Вильденроде взял на себя очень неприятную обязанность. Когда он вернулся в кабинет, Дернбург встретил его нетерпеливым вопросом:
— Что там такое? Зачем нас отвлекают посторонними делами? Не понимаю, что значит это упорное молчание! Известия могли бы уже быть здесь.
— Они получены, как я только что узнал, — ответил Вильденроде.

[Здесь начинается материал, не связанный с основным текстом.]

-- ==== Sys2Proof/Machine/Fetch.lean ====
section
/-!
DEFINITION. How commands reach their executors: fetching from the host queues (R417-R424), command sentences and status replies
from the ring (R428, R429), forwarding, the checks of R416 and R423, the order of execution, and the planes a command acts on
(R77, R459).
-/
namespace Sys2Proof.Machine

/-- The opcodes with the parameter octets each needs at least (R430-R437). -/
def opTable : List (Nat × Nat) :=
  [(0x0100, 0), (0x0101, 0), (0x0102, 3), (0x0103, 16), (0x0104, 1), (0x0105, 5), (0x0106, 8), (0x0107, 8), (0x0108, 0),
   (0x0201, 12), (0x0202, 28), (0x0203, 2), (0x0204, 4), (0x0205, 0), (0x0301, 8), (0x0302, 16), (0x0303, 8), (0x0304, 16),
   (0x0305, 1), (0x0401, 4), (0x0402, 4), (0x0403, 21), (0x0404, 2), (0x0501, 8), (0x0502, 4), (0x0503, 6), (0x0504, 4)] ++
  [(0x0505, 4), (0x0506, 2), (0x0601, 4), (0x0602, 2), (0x0603, 16), (0x0604, 28), (0x0605, 12), (0x0606, 8), (0x0607, 8),
   (0x0701, 52), (0x0702, 12), (0x0703, 25), (0x0704, 8), (0x0705, 12), (0x0706, 8), (0x0801, 24), (0x0802, 4), (0x0803, 9),
   (0x0804, 13), (0x0805, 10), (0x0901, 2), (0x0902, 0), (0x0903, 16), (0x0904, 0), (0x0905, 2), (0x0906, 16), (0x0907, 16)] ++
  [(0x0908, 0), (0x0909, 0), (0x0A01, 24), (0x0A02, 2), (0x0A03, 24), (0x0A04, 9), (0x0F01, 12), (0x0F02, 0), (0x0F03, 16),
   (0x0F04, 12), (0x0F05, 12)]

/-- Whether a source is listed for an opcode (R416). -/
def sourceOk (src : Src) (op : Nat) : Bool :=
  let g := op / 256
  match src with
  | .hostQ q =>
    if q = 0 then g == 0xF
    else if q = 2 then g == 9 || g == 0xA
    else (decide (1 ≤ g) && decide (g ≤ 8)) || (q == 3 && g == 0xA)
  | .ring cls _ _ _ =>
    if cls = 7 then g == 0xF else if cls = 3 then decide (1 ≤ g) && decide (g ≤ 0xA) && op != 0x0A04 else cls == 6 && op == 0x0A04

/-- What the header's reserved bits and fields refuse with BAD_PARAM (R423); `len` octets of parameters came with the command. -/
def headerBad (h : List Byte) (len : Nat) : Bool :=
  let op := octs h 0 2
  let w := octs h 4 2
  let fl := octs h 6 2
  let n := octs h 8 2
  nfld w 11 10 != 0 || nfld w 15 14 == 3 || nfld fl 11 0 != 0 || octs h 10 6 != 0 || (nfld fl 14 14 == 1 && op / 256 != 0xF) ||
    decide (8160 < n) || (op / 256 == 0xF && decide (96 < n)) || decide (len < n) ||
    ((opTable.find? fun e => e.1 == op).elim false fun e => decide (n < e.2))

/-- A command packet from its header and parameters (R422). -/
def parseCmd (src : Src) (h params : List Byte) : Cmd :=
  let w := octs h 4 2
  let fl := octs h 6 2
  { src := src, op := BitVec.ofNat 16 (octs h 0 2), tag := BitVec.ofNat 16 (octs h 2 2), planes := BitVec.ofNat 2 (nfld w 15 14),
    all := nfld w 13 13 == 1, loc := nfld w 12 12 == 1, dev := BitVec.ofNat 10 w, reply := nfld fl 15 15 == 1, timed := nfld fl 14 14 == 1,
    epoch := nfld fl 13 13 == 1, abrupt := nfld fl 12 12 == 1, at64 := BitVec.ofNat 64 (octs h 16 8), ps := params.take (octs h 8 2) }

/-- The plane whose control core executes commands (R416, R459). -/
def State.cmdCore (s : State) : Option Plane :=
  let relearns (p : Plane) : Bool := decide ((s.pl p).st = .relearn) || decide ((s.pl p).st = .relearnWait)
  if s.anyActive then some s.lead else if relearns .a then some .a else if relearns .b then some .b else none

/-- The device acts on a command (R423, R428). -/
def State.actsOn (s : State) (c : Cmd) : Bool :=
  c.all || (c.loc && (match c.src with | .hostQ _ => true | .ring .. => false)) || (s.devValid && c.dev.toNat == s.devnum)
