-- ==== Sys2Proof/Machine/RowsBridge.lean ====
section
/-!
DEFINITION. The commands of the bridge and remote windows: one meaning per row of the table.
-/
namespace Sys2Proof.Machine

/-- BRIDGE_READ (R383, R397). -/
def execBridgeRead (off : Word) (len : Nat) (s : State) : Res := .next (s.after ((s.bridgeRead off.toNat len).drain))

/-- BRIDGE_WRITE (R382, R383). -/
def execBridgeWrite (off : Word) (data : List Byte) (be : List Bool) (s : State) : Res :=
  .next (s.after ((s.bridgeWrite off.toNat data be).drain))

/-- BRIDGE_FETCHADD (R400). -/
def execBridgeFetchadd (off : Word) (wide : Bool) (x : BitVec 64) (s : State) : Res :=
  .next (s.after ((s.bridgeAtomic off.toNat (if wide then 8 else 4) (.fetchAdd x)).drain))

/-- BRIDGE_SWAP (R400). -/
def execBridgeSwap (off : Word) (wide : Bool) (x : BitVec 64) (s : State) : Res :=
  .next (s.after ((s.bridgeAtomic off.toNat (if wide then 8 else 4) (.swap x)).drain))

/-- BRIDGE_CAS (R400). -/
def execBridgeCas (off : Word) (size : Nat) (cmp x : BitVec 64) (s : State) : Res :=
  .next (s.after ((s.bridgeAtomic off.toNat size (.cas cmp x)).drain))

/-- POSTED_HOLD_DRAIN (R382). -/
def execPostedHoldDrain (p : Plane) (s : State) : Res := .next (s.after ((s.holdDrain p).drain))

/-- BRIDGE_TARGET_READ: with `wait` the request stays in the intake behind what the lead plane is executing (R387, R406). Log 80. -/
def execBridgeTargetRead (p : Plane) (origin : BitVec 10) (wait : Bool) (payload : List Byte) (s : State) : Res :=
  .next (s.after ((s.bridgeTarget p origin 1 payload).when (!wait) State.drain))

/-- BRIDGE_TARGET_WRITE (R387). -/
def execBridgeTargetWrite (p : Plane) (origin : BitVec 10) (wait : Bool) (payload : List Byte) (s : State) : Res :=
  .next (s.after ((s.bridgeTarget p origin 2 payload).when (!wait) State.drain))

/-- BRIDGE_TARGET_WRITE_POSTED (R387). -/
def execBridgeTargetWritePosted (p : Plane) (origin : BitVec 10) (wait : Bool) (payload : List Byte) (s : State) : Res :=
  .next (s.after ((s.bridgeTarget p origin 3 payload).when (!wait) State.drain))

/-- BRIDGE_RESPONSE_RECEIVE (R385). -/
def execBridgeResponseReceive (p : Plane) (payload : List Byte) (s : State) : Res := .next (s.after ((s.bridgeResp p payload).drain))

/-- BRIDGE_TIMEOUT (R397). -/
def execBridgeTimeout (p : Plane) (entry : Fin 512) (s : State) : Res := .next (s.after ((s.bridgeTimeout p entry.val).drain))

/-- BRG_WIN_FENCE_READ (R403). -/
def execBrgWinFenceRead (r : Req) (p : Plane) (n : Fin 64) (s : State) : Res := .next (s.after ((s.fenceReg r p n.val).drain))

/-- BRG_WIN_LOCK_READ (R401). -/
def execBrgWinLockRead (r : Req) (p : Plane) (n : Fin 64) (s : State) : Res :=
  .next (s.after ((s.regRead r (R.BRG_WIN_LOCK p n.val) 4 0).drain))

/-- BRG_WIN_LOCK_RELEASE (R401). -/
def execBrgWinLockRelease (r : Req) (p : Plane) (n : Fin 64) (v : Word) (s : State) : Res :=
  .next (s.after ((s.regWrite r (R.BRG_WIN_LOCK p n.val) 4 v).drain))

/-- LOCK_EXPIRE (R401). -/
def execLockExpire (p : Plane) (n : Fin 64) (s : State) : Res := .next (s.after ((s.lockExpire p n.val).drain))

/-- PREFETCH_AGE (R404). -/
def execPrefetchAge (p : Plane) (n : Fin 64) (s : State) : Res := .next (s.after (s.pfDrop p n.val 7))

/-- RDM_ACK_TIMER_EXPIRE (R396). -/
def execRdmAckTimerExpire (p : Plane) (n : Fin 64) (s : State) : Res := .next (s.after ((s.ackTimer p n.val).drain))

/-- BRG_MAP_SEL_WRITE (R411). -/
def execBrgMapSelWrite (r : Req) (p : Plane) (v : Word) (s : State) : Res := .next (s.after (s.regWrite r (R.BRG_MAP_SEL p) 4 v))

end Sys2Proof.Machine
end

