-- ==== Sys2Proof/Machine/RowsCan.lean ====
section
/-!
DEFINITION. The commands of CAN FD controllers: one meaning per row of the table.
-/
namespace Sys2Proof.Machine

/-- CAN_FRAME_RECEIVE (R354). -/
def execCanFrameReceive (n : Fin 8) (stamp : Nat) (rtr : Bool) (desc data : List Byte) (s : State) : Res :=
  .next (s.after ((s.canReceive n.val stamp rtr desc data).drain))

/-- CAN_RXB_POP (R356). -/
def execCanRxbPop (r : Req) (n : Fin 8) (v : Word) (s : State) : Res := .next (s.after (s.regWrite r (R.CAN_RXB_POP n.val) 4 v))

/-- CAN_TXW_SEND (R359). -/
def execCanTxwSend (r : Req) (n : Fin 8) (v : Word) (s : State) : Res :=
  .next (s.after ((s.regWrite r (R.CAN_TXW_CMD n.val) 4 (setBit v 31 false)).drain))

/-- CAN_TXW_ABORT (R360). -/
def execCanTxwAbort (r : Req) (n : Fin 8) (v : Word) (s : State) : Res :=
  .next (s.after ((s.regWrite r (R.CAN_TXW_CMD n.val) 4 (setBit v 31 true)).drain))

/-- CAN_SLOT_OPEN (R362). -/
def execCanSlotOpen (n : Fin 8) (sl : Byte) (s : State) : Res := .next (s.after ((s.canSlotOpen n.val sl.toNat).drain))

/-- CAN_FRAME_START (R363). -/
def execCanFrameStart (n : Fin 8) (s : State) : Res := .next (s.after ((s.canStart n.val).drain))

/-- CAN_TX_SUCCESS (R358). -/
def execCanTxSuccess (n : Fin 8) (s : State) : Res := .next (s.after ((s.canSent n.val).drain))

/-- CAN_ARB_LOST (R363). -/
def execCanArbLost (n : Fin 8) (s : State) : Res := .next (s.after ((s.canArbLost n.val).drain))

/-- CAN_BUS_ERROR (R365). -/
def execCanBusError (n : Fin 8) (k : CanErr) (s : State) : Res := .next (s.after ((s.canError n.val k).drain))

/-- CAN_LONE (R367). -/
def execCanLone (n : Fin 8) (s : State) : Res := .next (s.after ((s.canLone n.val).drain))

/-- CAN_SLOT_CLOSE (R363). -/
def execCanSlotClose (n : Fin 8) (s : State) : Res := .next (s.after ((s.canSlotClose n.val).drain))

/-- CAN_RECOVER (R366). -/
def execCanRecover (r : Req) (n : Fin 8) (s : State) : Res := .next (s.after ((s.canBits r n.val (fun w => w ||| 0x20000000)).drain))

/-- CAN_RECOVERY_DONE (R366). -/
def execCanRecoveryDone (n : Fin 8) (s : State) : Res := .next (s.after (s.canRecovered n.val))

/-- CAN_INTEGRATION_DONE (R365). -/
def execCanIntegrationDone (n : Fin 8) (s : State) : Res := .next (s.after (s.canJoin n.val))

/-- CAN_ENABLE (R375). -/
def execCanEnable (r : Req) (n : Fin 8) (s : State) : Res := .next (s.after ((s.canBits r n.val fun w => setBit w 31 true).drain))

/-- CAN_DISABLE (R375). -/
def execCanDisable (r : Req) (n : Fin 8) (s : State) : Res := .next (s.after ((s.canBits r n.val fun w => setBit w 31 false).drain))

/-- CAN_SLEEP (R371). -/
def execCanSleep (r : Req) (n : Fin 8) (s : State) : Res := .next (s.after ((s.canBits r n.val fun w => setBit w 30 true).drain))

/-- CAN_SLEEP_CLEAR (R371). -/
def execCanSleepClear (r : Req) (n : Fin 8) (s : State) : Res := .next (s.after ((s.canBits r n.val fun w => setBit w 30 false).drain))

/-- CAN_WAKE (R371). -/
def execCanWake (n : Fin 8) (heard : CanHeard) (s : State) : Res := .next (s.after (s.canWake n.val heard))

/-- CAN_WAKE_DETECT (R372). -/
def execCanWakeDetect (n : Fin 2) (heard : CanHeard) (s : State) : Res := .next (s.after (s.canWakes n.val heard))

end Sys2Proof.Machine
end

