-- ==== Sys2Proof/Certificates/Slice0/Obligations.lean ====
section
/-!
DEFINITION. The statements about the block. A statement of what a command does gives its whole next state in terms of the state
and operands: `exec c s = .next (s.after t)`, where `t` is the change and `after` leaves the queue as it was and brings the
bypass pins and pending messages to their levels (statements LevelsAlreadyRight and EveryStepSettles say what `after` adds).
`drain` is what follows by itself within the command, such as an access that the command lets go on.
-/

open Sys2Proof Sys2Proof.Machine

/-! Queue, time, reset, levels -/

/-- A step takes the command at the front of the queue and runs it with the queue's rest. -/
def Obligations.StepRunsFrontCommand : Prop :=
  ∀ (c : Instr) (cs : List Instr) (s : State), step { s with pending := c :: cs } = exec c { s with pending := cs }

/-- Every command in the queue comes to its next state, first in, first out: as many steps as commands stand in front leave the
rest of the queue. -/
def Obligations.CommandsRunInOrder : Prop :=
  ∀ (cs ds : List Instr) (s : State), s.pending = cs ++ ds →
    ∃ t : State, Host.Core.run Sys2Proof.core cs.length s = .next t ∧ t.pending = ds

/-- On an empty queue the cycle ends, with what is judged at its end (RTS, the queues' watermarks, power of PIN), and 2 ns pass: the raw
counter of a present plane counts 32 (R94), Lantern time advances with LT_FREQ_ADJ while PIN is out of reset (R125), and beyond the end of
the cycle only AON_TICKS may change among the registers and nothing is put out. That an empty queue means 2 ns and the end of a cycle is
the model's choice: logs 1 and 156. -/
def Obligations.TimePassesOnAnEmptyQueue : Prop :=
  ∀ s : State, s.pending = [] →
    let e := s.endCycle
    ∃ u : State, step s = .next (s.after u) ∧
      (∀ p, (u.pl p).raw = if e.present p then (e.pl p).raw + 32 else (e.pl p).raw) ∧
      u.lt = (if e.pinOn then ((e.lt : Int) + 32 * 2 ^ 40 + 32 * e.sreg R.LT_FREQ_ADJ).toNat else e.lt) ∧
      (∀ off, off ≠ R.AON_TICKS_LO → off ≠ R.AON_TICKS_LO + 4 → u.reg off = e.reg off) ∧ u.out = e.out

/-- Before power every register holds its reset value, no plane is powered, no command waits, nothing has been put out, and the levels are
settled; reset values that the register tables state are there. That no feed is applied yet is the model's choice of a beginning: log 5. -/
def Obligations.ResetState : Prop :=
  State.reset.pending = [] ∧ State.reset.out = [] ∧ State.reset.Settled ∧ State.reset.mode = 0 ∧ (∀ p, (State.reset.pl p).st = .off) ∧
    (∀ off, State.reset.reg off = resetOf off) ∧
    State.reset.reg R.GID_SENT_CTL = 0xFF ∧ State.reset.reg R.AON_PSUP_CTL = 0x300C ∧
    (∀ i, i < 8 → State.reset.reg (R.EV_MASK i) = 0xFFFFFFFF) ∧
    (∀ n, n < 256 → State.reset.reg (R.EV_ROUTE n) = BitVec.ofNat 32 (0x80000000 + n % 64 * 0x10000)) ∧
    (∀ p, State.reset.reg (R.TD_CFG p 0) = 0x07F00A58 ∧ State.reset.reg (R.TD_CFG p 1) = 0x07E00A58)

/-- A step from a settled state leaves a settled state: after every command the bypass pins stand at the levels of R90, and no
message waits for a vector that is not active (R450). That both follow within the command is the model's choice: log 81. -/
def Obligations.EveryStepSettles : Prop := ∀ s t : State, s.Settled → step s = .next t → t.Settled

/-- What `after` adds: nothing but the queue, where the change leaves settled levels and moves no ball: neither the column of R502, nor what
EXTEST drives, nor an interrupt pin. Logs 81 and 152. -/
def Obligations.LevelsAlreadyRight : Prop :=
  ∀ s t : State, t.Settled → t.regsWf → s.ballPhase = t.ballPhase → s.extLevels = t.extLevels → (∀ p, s.irqLevel p = t.irqLevel p) →
    s.after t = { t with pending := s.pending }

/-! Numbers, octets and check codes -/

/-- The octets of a sentence spell it: 32 octets of header, then the payload, and reading them gives the sentence back, with every
field at every value. -/
def Obligations.HeaderSpellsSentence : Prop :=
  ∀ h : Sent, h.header.length = 32 ∧ h.octets.drop 32 = h.payload ∧ parseSent h.octets h.payload = h

/-- A sentence's octets are the 32 of its header, each field and each reserved bit where R23 puts it, and then its payload. HCRC: the check value of R24, its place over octets 0-27 alone, and that a sentence sealed
by its origin passes the header checks of R25 when its fields lie in their ranges. -/
def Obligations.HeaderFieldsAndCheck : Prop :=
  (∀ h : Sent, let bs := h.octets
    nfld (octs bs 0 1) 7 4 = h.ver.toNat ∧ nfld (octs bs 0 1) 3 1 = h.cls.toNat ∧ nfld (octs bs 0 1) 0 0 = h.key.toNat ∧
    nfld (octs bs 1 1) 7 5 = h.prio.toNat ∧ nfld (octs bs 1 1) 4 4 = h.timed.toNat ∧ nfld (octs bs 1 1) 3 3 = h.last.toNat ∧
    nfld (octs bs 1 1) 2 2 = h.ackreq.toNat ∧ octs bs 2 2 = h.plen.toNat ∧ nfld (octs bs 4 2) 15 15 = h.unnum.toNat ∧
    nfld (octs bs 4 2) 9 0 = h.origin.toNat ∧ octs bs 6 2 = h.talker.toNat ∧ octs bs 8 3 = h.stream.toNat ∧
    octs bs 11 1 = h.sub.toNat ∧ octs bs 12 4 = h.seq.toNat ∧ octs bs 16 8 = h.pt64.toNat ∧ octs bs 24 4 = h.tag.toNat ∧
    octs bs 28 1 = h.hops.toNat ∧ octs bs 29 1 = h.ttl.toNat ∧ octs bs 30 2 = h.hcrc.toNat ∧
    nfld (octs bs 1 1) 1 0 = h.rsv1.toNat ∧ nfld (octs bs 4 2) 14 10 = h.rsv2.toNat ∧ bs.drop 32 = h.payload) ∧
  crc16 [0x31, 0x32, 0x33, 0x34, 0x35, 0x36, 0x37, 0x38, 0x39] = 0x29B1 ∧
  (∀ h : Sent, h.seal.hcrc = BitVec.ofNat 16 (crc16 (h.seal.octets.take 28))) ∧
  (∀ (h : Sent) (a b : Byte), ({ h with hops := a, ttl := b } : Sent).body = h.body) ∧
  (∀ h : Sent, h.payload.length ≤ 8192 → (h.timed = true → h.pt64.toNat % 2 ^ 32 ≤ 999999999) → (h.cls = 7 → h.payload.length ≤ 128) →
    headerErr h.seal true = false)

/-- A dial time without FRAC that lies within 2^31 s of now comes back from its PT64. -/
def Obligations.PresentationTimeRoundTrip : Prop :=
  ∀ (now x : Int), 0 ≤ x → x % 16 = 0 → now - 2 ^ 31 * unitsPerSec ≤ x → x < now + 2 ^ 31 * unitsPerSec →
    ofPt64 now (toPt64 x) = x ∧ (toPt64 x).toNat % 2 ^ 32 ≤ 999999999

/-! Registers -/

/-- A host or control-core write of a register that only holds configuration is a write by the access types of its row, and a read of it returns
it. Bits under such a write: an RW bit takes the value written, kept within the field's range; a W1C bit clears where 1 is written unless
hardware sets it in that cycle; any other bit stays. No other register changes. Of TB_CTL: each field in its range is taken and each outside
keeps its value. What the writes of the registers that do more than hold a value do is in the statements of their families. -/
def Obligations.RegisterMasks : Prop :=
  (∀ (s : State) (r : Req) (off : BitVec 24) (v : Word) (row : RegRow), s.reqOn r = true → off.toNat % 4 = 0 → off.toNat < 0xC00000 →
    s.there off.toNat = true → rowOf off.toNat = some row → row.pair = .single → isStageCtl off.toNat = false → logOf off.toNat = none →
    isHqBase off.toNat = false →
    off.toNat ∉ [R.AON_PSUP_CTL, R.AON_BYP_CTL, R.AON_PWR_CTL, R.AON_FR_CTL, R.AON_FR_MARK, R.GPIO_SET, R.GPIO_CLR] →
    (∀ i, i < 2 → off.toNat ≠ R.LO_CFG i) → (∀ i, i < 4 → off.toNat ≠ R.HQ_CTL i) →
    (∀ i, i < 8 → off.toNat ∉ [R.EV_STATUS i, R.EV_MASK i, R.CAN_CTL i, R.CAN_RXB_POP i, R.CAN_TXW_CMD i, R.CI_CFG i]) →
    (∀ i, i < 16 → off.toNat ≠ R.PO_CFG i) → (∀ i, i < 32 → off.toNat ∉ [R.SL_TXQ_DATA i, R.SL_RXQ_POP i, R.SL_FLOW i]) →
    (∀ i, i < 256 → off.toNat ≠ R.EV_ROUTE i) →
    (∀ p, off.toNat ∉ [R.ING_RULE_SEL p, R.ING_STREAM_SEL p, R.BU_APPLY_SEL p, R.DSP_CANCEL p, R.DSP_JOB_SEL p, R.REL_DESC_SEL p,
      R.BRG_MAP_SEL p]) →
    (∀ p i, i < 4 → off.toNat ≠ R.EG_CTL p i ∧ off.toNat ≠ R.PORT_RING p i) →
    (∀ p i, i < 64 → off.toNat ≠ R.BRG_WIN_ERR p i ∧ off.toNat ≠ R.BRG_WIN_LOCK p i) → (∀ p i, i < 512 → off.toNat ≠ R.Q_CTL p i) →
    exec (.hostRegisterWrite r false off 4 v) s = .next (s.after (s.put row off.toNat v 0).drain)) ∧
  (∀ (s : State) (r : Req) (off : BitVec 24), s.reqOn r = true →
    off.toNat = R.GID_SENT_CTL ∨ off.toNat = R.AON_JOIN_CFG ∨ off.toNat = R.LT_CTL ∨ off.toNat = R.LDH_CTL ∨
      (∃ p, s.present p = true ∧ off.toNat ∈ [R.TB_CTL p, R.REL_CTL p, R.BRG_CTL p, R.ING_CTL p, R.BU_CTL p, R.PORT_RING p 0]) →
    exec (.loRegisterRead r false off 4) s = .next (s.after (s.emit (.read r off.toNat (s.reg off.toNat))))) ∧
  (∀ (s : State) (r : Req) (p : Plane) (off : BitVec 24) (v : Word), s.reqOn r = true → s.present p = true → off.toNat = R.TB_CTL p →
    let field (hi lo min max : Nat) (u : State) : Prop := u.rf (R.TB_CTL p) hi lo =
      if min ≤ fld v hi lo ∧ fld v hi lo ≤ max then fld v hi lo else s.rf (R.TB_CTL p) hi lo
    ∃ u : State, exec (.hostRegisterWrite r false off 4 v) s = .next (s.after u.drain) ∧ field 23 14 1 1000 u ∧ field 13 7 1 127 u ∧
      field 6 0 1 100 u ∧ u.rf (R.TB_CTL p) 25 24 = fld v 25 24 ∧ u.rf (R.TB_CTL p) 31 26 = s.rf (R.TB_CTL p) 31 26 ∧
      (∀ o, o ≠ R.TB_CTL p → u.reg o = s.reg o) ∧ (∀ q, u.pl q = s.pl q) ∧ u.out = s.out) ∧
  ∀ (s : State) (row : RegRow) (off i : Nat) (v hw : Word), i < 32 →
    ((row.w1c.testBit i = false → row.rw.testBit i = true →
        ((s.put row off v hw).reg off).getLsbD i = (row.fit (s.reg off) v).getLsbD i) ∧
      (row.w1c.testBit i = true → row.rw.testBit i = false →
        ((s.put row off v hw).reg off).getLsbD i = (hw.getLsbD i || ((s.reg off).getLsbD i && !v.getLsbD i))) ∧
      (row.w1c.testBit i = false → row.rw.testBit i = false →
        ((s.put row off v hw).reg off).getLsbD i = (s.reg off).getLsbD i) ∧
      ∀ o, o ≠ off → (s.put row off v hw).reg o = s.reg o)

— Да? Почему же о них до сих пор не доложили?
— Директор и Виннинг не захотели сделать это лично, они обратились ко мне…
Дернбург задумался; впервые у него мелькнула мысль о возможности неудачи.
— К вам? Почему же не ко мне?
— Они предоставили мне право сообщить вам результат, — сказал барон, еле сдерживая волнение. — Они не посмели явиться к вам…
Дернбург изменился в лице, но высоко поднял голову.
— Разве уже дошло до того, что со мной считают возможным ломать комедию? Говорите, в чем дело!
— Рунек одержал победу в городе… — нерешительно начал Вильденроде, — и… в Оденсберге.
— В Оденсберге? — повторил Дернбург, глядя на барона так, будто не понимал его слов. — Мои рабочие…
— Были большей частью за вашего противника. Рунек избран.
В комнате послышался сдавленный крик; он вырвался из уст Цецилии. Майя испуганно смотрела на отца, инстинктивно чувствуя, каким страшным ударом было для него это известие. Дернбург как будто окаменел; наступило тягостное Молчание. Наконец он протянул руку за бумагой, которую Вильденроде вынул из кармана.
— У вас список?
— Да, вот он.
Дернбург с кажущимся спокойствием подошел к столу, чтобы прочесть бумагу, но был смертельно бледен.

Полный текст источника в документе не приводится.